I medici di base (non) vanno alla guerra

vaccinazioni covid medici base

Affrontiamo un argomento sensibile, di quelli che rischiano di provocare reazioni a difesa della categoria interessata, che si considera intoccabile. In questo caso la categoria dei medici di base, chiamata a partecipare alla battaglia contro il Covid-19, a volte dalle retrovie. Senza per questo dimenticare quanti di loro, al contrario, hanno pagato un prezzo altissimo, addirittura con la vita. Questo, però, se richiama in molti casi addirittura un’abnegazione professionale che sconfina nell’eroismo, non giustifica chi, tra i medici di medicina generale, preferisce combattere la guerra al virus dalla fureria. Diciamo subito che nessuno chiede loro di diventare degli eroi, sarebbe sufficiente che svolgessero i loro compiti con diligenza e con un minino di sacrificio che vada oltre, date le circostanze, l’ordinaria amministrazione, seppure impegnativa anche a causa di incombenze che trasformano i camici bianchi in burocrati esposti addirittura a conseguenze penali.

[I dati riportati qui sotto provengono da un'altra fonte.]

-- ==== Sys2Proof/Machine/StationLink.lean ====
section
/-! DEFINITION. The Station Link Port: reception of request frames, the request buffer, delivery of
replies, detach and attach (chapter 10). -/

namespace Sys2Proof.Machine

/-- The 50 ms limit between bytes of a request frame (R173). -/
def portGapLimit : Nat := 50000

/-- The longest request body (R172). -/
def maxBody : Nat := 1024

/-- The host-to-controller pipe accepts data while the function is attached and the buffer holds fewer
than 4 entries (R174). -/
def Port.accepting (p : Port) : Bool := p.attached && p.buffer.length < 4

/-- How many bytes a request frame has after its sync byte (R172). -/
def requestFrameSize (l0 l1 : Byte) : Nat := 2 + 2 + (field 16 [l0, l1]).toNat + 2

/-- In IN_FRAME a byte joins the frame in assembly, unless it is the one at which the port judges: a second
length byte above the limit, or the second check byte. Those are the frame's own events (R172, R173;
assumption 6). -/
def requestFrameByte (got : List Byte) (byte : Byte) : Option (List Byte) :=
  match got with
  | [] => some [byte]
  | [l0] => if (field 16 [l0, byte]).toNat ≤ maxBody then some [l0, byte] else none
  | l0 :: l1 :: rest =>
    if rest.length + 2 + 1 < requestFrameSize l0 l1 then some (l0 :: l1 :: rest ++ [byte]) else none

/-- A byte at the station link receiver (R172, R173). -/
def Port.receive (p : Port) (byte : Byte) (clock : Time) : Port :=
  match p.receiver with
  | .disabled => p
  | .hunting =>
    if byte = 0xC3 then { p with receiver := .inFrame [], gap := some (expiryAfter clock portGapLimit) } else p
  | .inFrame got =>
    match requestFrameByte got byte with
    | none => p
    | some got => { p with receiver := .inFrame got, gap := some (expiryAfter clock portGapLimit) }

/-- R172; no byte arrives while the pipe is stopped (R174). -/
def execRequestSyncReceived (byte : Byte) (s : State) : Result :=
  .next (s.modPort (fun p => if p.accepting then p.receive byte s.clock else p))

/-- These bytes can be the frame in assembly. -/
def Port.fits (p : Port) (bytes : List Byte) : Bool :=
  match p.receiver with
  | .inFrame got => p.accepting && got.isPrefixOf bytes
  | .disabled => false
  | .hunting => false

/-- The receiver returns to hunting and the gap timer stops. -/
def Port.hunt (p : Port) : Port := { p with receiver := .hunting, gap := none }

/-- A frame is discarded and counted (R172, R173, R179). -/
def Port.discard (p : Port) : Port := { p.hunt with errors := satInc p.errors }

/-- The frame becomes a WAITING entry at the end of the buffer (R174). -/
def Port.accept (p : Port) (f : RequestFrame) : Port :=
  { p.hunt with buffer := p.buffer ++ [{ code := f.code, seq := f.seq, body := f.body, phase := .waiting }] }

/-- A frame whose check passes; the port takes it at once when none is IN_HAND (R174, R175). -/
def execRequestFrameAccepted (frame : RequestFrame) (s : State) : Result :=
  .next (if s.port.fits frame.bytes && frame.wellFormed && requestIntact frame then
      (s.modPort (fun p => p.accept frame)).takeRequests
    else s)

/-- A frame whose check fails (R173). -/
def eventRequestFrameCheckFail (frame : RequestFrame) (s : State) : State :=
  if s.port.fits frame.bytes && frame.wellFormed && !requestIntact frame then s.modPort Port.discard else s

/-- A body length above 1024, discarded at its second length byte (R172). -/
def eventRequestLengthDiscard (length : BitVec 16) (s : State) : State :=
  if s.port.fits (leBytes 2 length.toNat) && maxBody < length.toNat then s.modPort Port.discard else s

/-- A frame is in assembly. -/
def Port.assembling (p : Port) : Bool :=
  match p.receiver with
  | .inFrame _ => true
  | .disabled => false
  | .hunting => false

/-- The gap timer has run out with a frame in assembly. While the pipe is stopped the timer is suspended and does
not run out (R173, R174). -/
def Port.gapRunOut (p : Port) (clock : Time) : Bool := p.accepting && p.assembling && ranOut p.gap clock

/-- The port over one microsecond: while the pipe is stopped the gap timer is suspended, and its expiry time moves
on with the clock, so that it resumes with its remaining time (R173, R174). -/
def Port.passMicrosecond (p : Port) : Port := if p.accepting then p else { p with gap := p.gap.map (· + 1) }

/-- The 50 ms gap timer expires (R173). -/
def eventRequestGapExpiry (s : State) : State :=
  if s.port.gapRunOut s.clock then s.modPort Port.discard else s

/-- The oldest entry leaves the buffer when its reply has been delivered (R177). -/
def deliverOldest : List Entry → List Entry
  | [] => []
  | e :: es =>
    match e.phase with
    | .replying _ => es
    | .waiting => e :: es
    | .inHand _ => e :: es

/-- R177; a detached function delivers nothing. -/
def execReplyDelivered (s : State) : Result :=
  .next (if s.port.attached then s.modPort (fun p => { p with buffer := deliverOldest p.buffer }) else s)

/-- An entry at a detach: only the one IN_HAND stays, marked for discard (R178). -/
def Entry.atDetach (e : Entry) : Option Entry :=
  match e.phase with
  | .inHand _ => some { e with phase := .inHand true }
  | .waiting => none
  | .replying _ => none

/-- The four steps of a detach (R178). -/
def Port.detach (p : Port) : Port :=
  { p with attached := false, receiver := .disabled, gap := none, buffer := p.buffer.filterMap Entry.atDetach }

/-- R178; a function already detached does not detach (assumption 2). -/
def execLinkDetach (s : State) : Result := .next (if s.port.attached then s.modPort Port.detach else s)

/-- R178; a function already attached does not attach (assumption 2). -/
def execLinkAttach (s : State) : Result :=
  .next (if s.port.attached then s
    else s.modPort (fun p => { p with attached := true, receiver := .hunting, gap := none }))

end Sys2Proof.Machine
end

Alle corte. Sabato, in molti Comuni del Varesotto è stata organizzata la vaccinazione domiciliare di quei pazienti allettati che non possono raggiungere i centri vaccinali. Un servizio, anzi, un dovere che chiama in causa proprio i medici di famiglia. Chi meglio di loro conosce, o dovrebbe conoscere, le singole realtà cliniche dei loro assistiti? Chi meglio di loro può, appunto con uno sforzo aggiuntivo benché su base volontaria, collaborare concretamente ad immunizzare anche queste persone? Le cronache parlano invece di una partecipazione tiepida, di un interesse relativo rispetto a un’esigenza collettiva imprescindibile, che dovrebbe mettere in campo tutte le forze disponibili. Risultato: per decine e decine di questi pazienti, tra i più fragili e quindi maggiormente a rischio, non c’è stata alcuna vaccinazione. Dovranno aspettare l’intervento delle Usca e delle Ats di riferimento. Attesa inaccettabile rispetto all’urgenza di mettere tutti in sicurezza.

Non tocca a noi esprimere giudizi, nonostante il sottofondo di amarezza rispetto a un’operazione dalla quale ci si aspetta la partecipazione massiccia proprio dei medici di base. Il problema tocca da vicino la cosiddetta medicina territoriale, sotto accusa soprattutto in Lombardia. Alla quale la Regione ha più volte assicurato a parole che metterà mano, risolvendo un problema enorme e datato. Avete provato a rivolgervi in questi mesi ai medici di famiglia? Non generalizziamo, per carità, ma bene che vada la visita è telefonica, si dialoga con le mail (per chi le conosce), non tutti ricevono i pazienti nel loro ambulatorio, fino al punto che un laureato in medicina si riduca a mero compilatore di ricette.

Possibile? Possibilissimo, ma nessuno si prende la briga di sollevare a fondo la questione. I medici di base sono appunto una categoria forte, contrattualmente non rispondono a Palazzo Lombardia e possono, volendo, mettere in crisi l’intero sistema sanitario. Fino al punto che c’è chi gira la testa dall’altra parte anche nel pieno di un’emergenza come l’attuale. E se qualcuno eccepisce su questa diffusa deresponsabilizzazione, sottolineando il fatto che certi comportamenti professionali degli stessi medici contribuiscono a ingolfare i pronto soccorso e non solo, subisce la controffensiva di una categoria che una volta era ritenuta nobile quanto indispensabile: i vecchi medici condotti avevano coscienza piena della loro missione, che andava oltre le regole di un semplice mestiere, per manifestare valori etici superiori. E non si dica, per favore, che sono cambiati i tempi, le esigenze, le competenze e le comodità: sarebbe una scusa irricevibile in questo terribile momento di pandemia.